AW: Clustering-Issues

Christian Wurbs Wed, 28 Oct 2009 06:32:09 -0700

Hi,

I think the issue JCR-1087 is about the Janitor feature of DataBaseJournal
class.

# janitorEnabled: specifies whether the clean-up thread for the journal
table is enabled (default = false)
# janitorSleep: specifies the sleep time of the clean-up thread in seconds
(only useful when the clean-up thread is enabled, default = 24 * 60 * 60,
which equals 24 hours)
# janitorFirstRunHourOfDay: specifies the hour at which the clean-up thread
initiates its first run (default = 3 which means 3:00 at night)

I already "used" it but it seemed not to work.

The second caveat of the following comment
https://issues.apache.org/jira/browse/JCR-1087?focusedCommentId=12569875&pag
e=com.atlassian.jira.plugin.system.issuetabpanels%3Acomment-tabpanel#action_
12569875 is the reason why the janitor seemed not to work in my case.

I removed obsolete cluster node ids (which had a very small local revision
number) so the janitor could now do its job.

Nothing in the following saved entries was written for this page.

-- ==== Sys2Proof/Safety.lean ====
section
/-! DEFINITION. The terms claims are stated in: the bits of the input, the invariants of the bit reader
(10_state.md R23), what it is to consume bits and nothing else, the checksum as a function (45_adler32_checksum.md
R235), the invariant of the block, and what a safe run is. -/

namespace Sys2Proof.Machine

/-! ## The input as bits -/

/-- Input bit `q`: bit `q mod 8` of `IN[q / 8]` (40_bit_stream_reader.md R135). -/
def inBit (s : State) (q : Nat) : Nat := (memReadIn (q / 8) s).toNat / 2 ^ (q % 8) % 2

/-- The `n`-bit raw field that starts at input bit `p`: the first bit is the least significant (20_memory.md R73). -/
def fieldAt (s : State) (p : Nat) : Nat → Nat
  | 0 => 0
  | n + 1 => inBit s p + 2 * fieldAt s (p + 1) n

/-- The `n`-bit code that starts at input bit `p`: the first bit is the most significant (20_memory.md R74). -/
def codeAt (s : State) (p : Nat) : Nat → Nat
  | 0 => 0
  | n + 1 => 2 * codeAt s p n + inBit s (p + n)

/-- The next byte boundary at or after a bit position (30_encoding.md R128, PAD). -/
def alignUp (p : Nat) : Nat := (p + 7) / 8 * 8

/-! ## The bit reader -/

/-- The invariants of the bit reader that are about its own registers (10_state.md R23), (a) to (c); `loaded` says that
POS is not negative. -/
structure ReaderBounds (s : State) : Prop where
  cursor : s.byteStreamOffset.toNat ≤ s.byteStreamSize.toNat
  size : s.bitBufferSize.toNat ≤ 32
  loaded : s.bitBufferSize.toNat ≤ 8 * s.byteStreamOffset.toNat
  clear : s.bitBuffer.toNat < 2 ^ s.bitBufferSize.toNat

/-- The invariants of the bit reader (10_state.md R23), (a) to (d). Outside a call the host may break (d) by rewriting IN
or IN_SIZE under the buffered bits (log 38). -/
structure ReaderInv (s : State) : Prop extends ReaderBounds s where
  content : s.bitBuffer.toNat = fieldAt s s.pos s.bitBufferSize.toNat

/-- The bit reader between the operations the sequencer issues: R23, and at most 7 bits buffered
(40_bit_stream_reader.md R137). -/
structure ReaderOk (s : State) : Prop where
  inv : ReaderInv s
  few : s.bitBufferSize.toNat ≤ 7

/-- `t` is `s` but for the buffer and the cursor of the bit reader. -/
def SameButReader (s t : State) : Prop :=
  t = { s with
    bitBuffer := t.bitBuffer, bitBufferSize := t.bitBufferSize, byteStreamOffset := t.byteStreamOffset }

/-- `t` is `s` after `n` bits of the input have been consumed, and nothing else has happened. -/
structure Consumed (n : Nat) (s t : State) : Prop where
  same : SameButReader s t
  pos : t.pos = s.pos + n
  ok : ReaderOk t

/-- As `Consumed`, for a user of the bare bit reader, whose buffer may hold up to 32 bits (10_state.md R23). -/
structure Taken (n : Nat) (s t : State) : Prop where
  same : SameButReader s t
  pos : t.pos = s.pos + n
  inv : ReaderInv t

/-- `n` more bits of the input are there (40_bit_stream_reader.md R135). -/
abbrev Available (n : Nat) (s : State) : Prop := s.pos + n ≤ 8 * s.byteStreamSize.toNat

/-- The refill for `n` bits stays within 32 bits (40_bit_stream_reader.md R140). -/
abbrev RefillFits (n : Nat) (s : State) : Prop :=
  s.bitBufferSize.toNat + 8 * ((n - s.bitBufferSize.toNat + 7) / 8) ≤ 32

/-- `s` after the PAD and `k` whole bytes have been consumed: the buffer is empty (40_bit_stream_reader.md R137). -/
def atByte (b : Nat) (s : State) : State :=
  { s with bitBuffer := 0, bitBufferSize := 0, byteStreamOffset := BitVec.ofNat 32 b }

/-- The raw field an element reads after its word's symbol, or as its word, in one BR.GET_VALUE
(30_encoding.md R119, R128); `none` for the other instructions. -/
def rawBits (i : Instr) : Option Nat :=
  match i with
  | .bhdrStored _ | .bhdrFixed _ | .bhdrDynamic _ | .bhdrReserved _ => some 3
  | .dynhdr _ _ _ => some 14
  | .prelen _ => some 3
  | .clRep => some 2
  | .clZrep3 => some 3
  | .clZrep11 => some 7
  | i =>
    match i.lenIndex, i.distIndex with
    | some k, _ => some (lenExtra k)
    | none, some j => some (distExtra j)
    | none, none => none

/-! ## Trees -/

/-- The pair (length `L`, code `c`) is valid in a store and stands for `sym` (10_state.md R26). -/
abbrev TreeStore.HasCode (t : TreeStore) (L c : Nat) (sym : BitVec 9) : Prop :=
  t.firstCodeAt L ≤ c ∧ c < t.firstCodeAt L + t.countAt L ∧ (t.symsAt L)[c - t.firstCodeAt L]? = some sym

/-- The pair (length `L`, code `c`) is not valid in a store (10_state.md R26). -/
abbrev TreeStore.NoCode (t : TreeStore) (L c : Nat) : Prop :=
  ¬ (t.firstCodeAt L ≤ c ∧ c < t.firstCodeAt L + t.countAt L)

/-- The symbols whose code length is `L`, in increasing order (41_huffman_tree_decoder.md R152). -/
def symbolsOfLength (lengths : List (BitVec 8)) (L : Nat) : List Nat :=
  (List.range lengths.length).filter fun i => decide ((lengths[i]?).map BitVec.toNat = some L)

/-- `T` holds the canonical code of the code lengths (41_huffman_tree_decoder.md R152): the counts, the first codes by the
recurrence, and the symbols of each length in increasing order. -/
structure CanonicalTree (lengths : List (BitVec 8)) (T : TreeStore) : Prop where
  number : T.numberOfSymbols.toNat = lengths.length
  built : T.built = true
  countZero : T.countAt 0 = 0
  symbols : ∀ L, 1 ≤ L → L ≤ 15 → (T.symsAt L).map BitVec.toNat = symbolsOfLength lengths L
  count : ∀ L, 1 ≤ L → L ≤ 15 → T.countAt L = (symbolsOfLength lengths L).length
  firstZero : T.firstCodeAt 0 = 0
  first : ∀ L, L < 15 → T.firstCodeAt (L + 1) = (T.firstCodeAt L + T.countAt L) * 2

/-- The share of the code space that code lengths take, in units of `2 ^ (-15)` (41_huffman_tree_decoder.md R154). -/
def codeSpace (lengths : List (BitVec 8)) : Nat :=
  (lengths.map fun l => if l = 0 then 0 else 2 ^ (15 - l.toNat)).sum

/-! ## Output and checksum -/

/-- `OUT[0 .. n-1]`. -/
def outBytes (n : Nat) (s : State) : List Byte := (List.range n).map fun a => memReadOut a s

/-- The running sums of 45_adler32_checksum.md R235 over a byte sequence: `(lo, hi)`. -/
def adlerSums : List Byte → Nat × Nat → Nat × Nat
  | [], p => p
  | d :: rest, (lo, hi) =>
    adlerSums rest ((lo + d.toNat) % 65521, (hi + (lo + d.toNat) % 65521) % 65521)

/-- ADLER32(bytes, initial) (45_adler32_checksum.md R235). -/
def adler32 (bytes : List Byte) (initial : Word) : Nat :=
  let p := adlerSums bytes (initial.toNat % 65536, initial.toNat / 65536)
  p.2 * 65536 + p.1

/-- The sums without reduction, on natural numbers (45_adler32_checksum.md R240). -/
def adlerRaw : List Byte → Nat × Nat → Nat × Nat
  | [], p => p
  | d :: rest, (lo, hi) => adlerRaw rest (lo + d.toNat, hi + (lo + d.toNat))

/-- Every byte of OUT outside the `n` bytes from offset `o` on reads in `t` as in `s`. -/
def OutKept (o n : Nat) (s t : State) : Prop :=
  ∀ a, a < o ∨ o + n ≤ a → memReadOut a t = memReadOut a s

/-- `t` is `s` after a copy of `length` bytes from `distance` back: the last `distance` bytes repeated cyclically
(43_lz77_expander.md R212). -/
structure Copied (length distance : Nat) (s t : State) : Prop where
  same : t = { s with outMem := t.outMem, outOffset := BitVec.ofNat 32 (s.outOffset.toNat + length) }
  bytes : ∀ i, i < length →
    memReadOut (s.outOffset.toNat + i) t = memReadOut (s.outOffset.toNat - distance + i % distance) s
  kept : OutKept s.outOffset.toNat length s t

/-- `t` is `s` after a copy of `length` bytes of which nothing is known (log 32). -/
structure CopiedFree (length : Nat) (s t : State) : Prop where
  same : t = { s with
    outMem := t.outMem, outOffset := BitVec.ofNat 32 (s.outOffset.toNat + length), freeCount := s.freeCount + length }
  kept : OutKept s.outOffset.toNat length s t

/-- Two states that differ at most in the bytes of OUT that the call has not written (20_memory.md R66). -/
def SameButPriorOut (s t : State) : Prop :=
  t = { s with outMem := t.outMem } ∧ ∀ a, a < s.outOffset.toNat → memReadOut a t = memReadOut a s

/-- What a repeat of `count` lengths `v` does in `r`, once its extra bits are consumed
(42_deflate_framing.md R185, R187, R188). -/
def Repeated (count : Nat) (v : BitVec 4) (r : State) (x : Host.Outcome State Fault Refusal) : Prop :=
  (r.totalLengths < r.clIndex.toNat + count → x = .next (takeError .valueOutOfBounds r)) ∧
  (r.clIndex.toNat + count ≤ r.totalLengths →
    ∃ t, x = .next t ∧
      t = { r with
        codeLengths := t.codeLengths
        clIndex := BitVec.ofNat 9 (r.clIndex.toNat + count)
        place := if r.clIndex.toNat + count < r.totalLengths then .clCode else .dyntrees } ∧
      ∀ (j : Nat) (h : j < 316), t.codeLengths[j]
        = if r.clIndex.toNat ≤ j ∧ j < r.clIndex.toNat + count then v else r.codeLengths[j])

/-! ## The invariant of the block -/

/-- A call runs and its header has been accepted. -/
def State.inStream (s : State) : Bool :=
  match s.seqState with
  | .expectBlockHeader | .storedBlock | .fixedHuffmanBlock | .dynamicHuffmanBlock | .trailer => true
  | .idle | .header | .done | .error => false

/-- Every symbol of a store is below `n` (41_huffman_tree_decoder.md R158). -/
def TreeStore.SymbolsBelow (n : Nat) (t : TreeStore) : Prop :=
  ∀ L sym, sym ∈ t.symsAt L → sym.toNat < n

/-- The counts of a dynamic block are legal (30_encoding.md R98). -/
structure CountsLegal (s : State) : Prop where
  lit : 257 ≤ s.numLiteralCodes.toNat ∧ s.numLiteralCodes.toNat ≤ 286
  dist : 1 ≤ s.numDistanceCodes.toNat ∧ s.numDistanceCodes.toNat ≤ 30
  pre : 4 ≤ s.numCodeLengthCodes.toNat ∧ s.numCodeLengthCodes.toNat ≤ 19

/-- The two dynamic trees are built (41_huffman_tree_decoder.md R164) and hold symbols of their alphabets. -/
structure DynTreesReady (s : State) : Prop where
  litBuilt : s.dynLitTree.built = true
  distBuilt : s.dynDistTree.built = true
  lit : s.dynLitTree.SymbolsBelow 286
  dist : s.dynDistTree.SymbolsBelow 30

/-- The trees in use in the symbol loop are ready: in a fixed block the constants are. -/
def SymbolTreesReady (s : State) : Prop := s.seqState = .dynamicHuffmanBlock → DynTreesReady s

/-- What holds at each place of a Huffman block. -/
def PlaceOk (s : State) : Prop :=
  match s.place with
  | .dynhdr => s.seqState = .dynamicHuffmanBlock
  | .prelen i => s.seqState = .dynamicHuffmanBlock ∧ CountsLegal s ∧ i < s.numCodeLengthCodes.toNat
  | .clCode =>
    s.seqState = .dynamicHuffmanBlock ∧ CountsLegal s ∧ s.clIndex.toNat < s.totalLengths ∧
      s.preTree.built = true ∧ s.preTree.SymbolsBelow 19
  | .clSym =>
    s.seqState = .dynamicHuffmanBlock ∧ CountsLegal s ∧ s.clIndex.toNat < s.totalLengths ∧
      s.preTree.built = true ∧ s.preTree.SymbolsBelow 19 ∧ s.preSymbol.toNat < 19
  | .dyntrees => s.seqState = .dynamicHuffmanBlock ∧ CountsLegal s ∧ s.clIndex.toNat = s.totalLengths
  | .litCode => SymbolTreesReady s
  | .litSym => SymbolTreesReady s ∧ s.symbol.toNat < 288
  | .distCode => SymbolTreesReady s ∧ 3 ≤ s.length.toNat ∧ s.length.toNat ≤ 258
  | .distSym => SymbolTreesReady s ∧ 3 ≤ s.length.toNat ∧ s.length.toNat ≤ 258 ∧ s.distSymbol.toNat < 30
  | .matchCopy =>
    SymbolTreesReady s ∧ 3 ≤ s.length.toNat ∧ s.length.toNat ≤ 258 ∧
      1 ≤ s.distance.toNat ∧ s.distance.toNat ≤ 32768

/-- The invariant of the block. Outside a stream only the memories and the bounds of the bit reader are constrained: START
and BR.INIT set up the rest (70_reset_and_hazards.md R284, R282). -/
structure Inv (s : State) : Prop where
  /-- The memories keep their canonical form. -/
  inForm : s.inMem.wf = true
  outForm : s.outMem.wf = true
  /-- 10_state.md R23 (a) to (c), in and outside a call. -/
  bounds : ReaderBounds s
  /-- In a stream, 10_state.md R23 and 40_bit_stream_reader.md R137. -/
  reader : s.inStream = true → ReaderOk s ∧ s.byteStreamSize = s.inSize
  /-- OUT is never written past its capacity (20_memory.md R68). -/
  room : s.inStream = true → s.outOffset.toNat ≤ s.outCapacity.toNat
  /-- BLOCK_TYPE agrees with the sequencer state (44_decompress_top.md R222). -/
  stored : s.seqState = .storedBlock → s.blockType = 0
  fixed : s.seqState = .fixedHuffmanBlock → s.blockType = 1
  dynamic : s.seqState = .dynamicHuffmanBlock → s.blockType = 2
  /-- Each place of a Huffman block has what it needs (41_huffman_tree_decoder.md R164). -/
  place : s.inHuffmanBlock = true → PlaceOk s
  /-- `ERROR_CODE` and `OUT_COUNT` are 0 while a call runs (70_reset_and_hazards.md R284). -/
  clean : s.busy = true → s.errorCode = 0 ∧ s.outCount = 0

/-! ## Safe runs -/

/-- The rows of a list executed in order. -/
def execAll : List Instr → State → Host.Outcome State Fault Refusal
  | [], s => .next s
  | i :: rest, s =>
    match exec i s with
    | .next t => execAll rest t
    | .fault r => .fault r
    | .refused r => .refused r


/-- The model does not stop in `k` steps from `s`. -/
def RunsOn (k : Nat) (s : State) : Prop := ∃ t, Host.Core.run Sys2Proof.core k s = .next t

/-- The call that runs in `s` has ended in `t`, after `k` steps. -/
def CallEndsIn (k : Nat) (s t : State) : Prop :=
  Host.Core.run Sys2Proof.core k s = .next t ∧ t.busy = false

end Sys2Proof.Machine
end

Thanks for the JCR-1087 hint.

But still there is the question why a new cluster node initializes with
Revision 0 instead of GLOBAL_REVISION?
The code at DatabaseJournal.initInstanceRevisionAndJanitor looks like it was
easier to implement that way.
I think in "normal/production" cases this is sufficient, since new nodes
only need to replay some journal entries - if the janitor works.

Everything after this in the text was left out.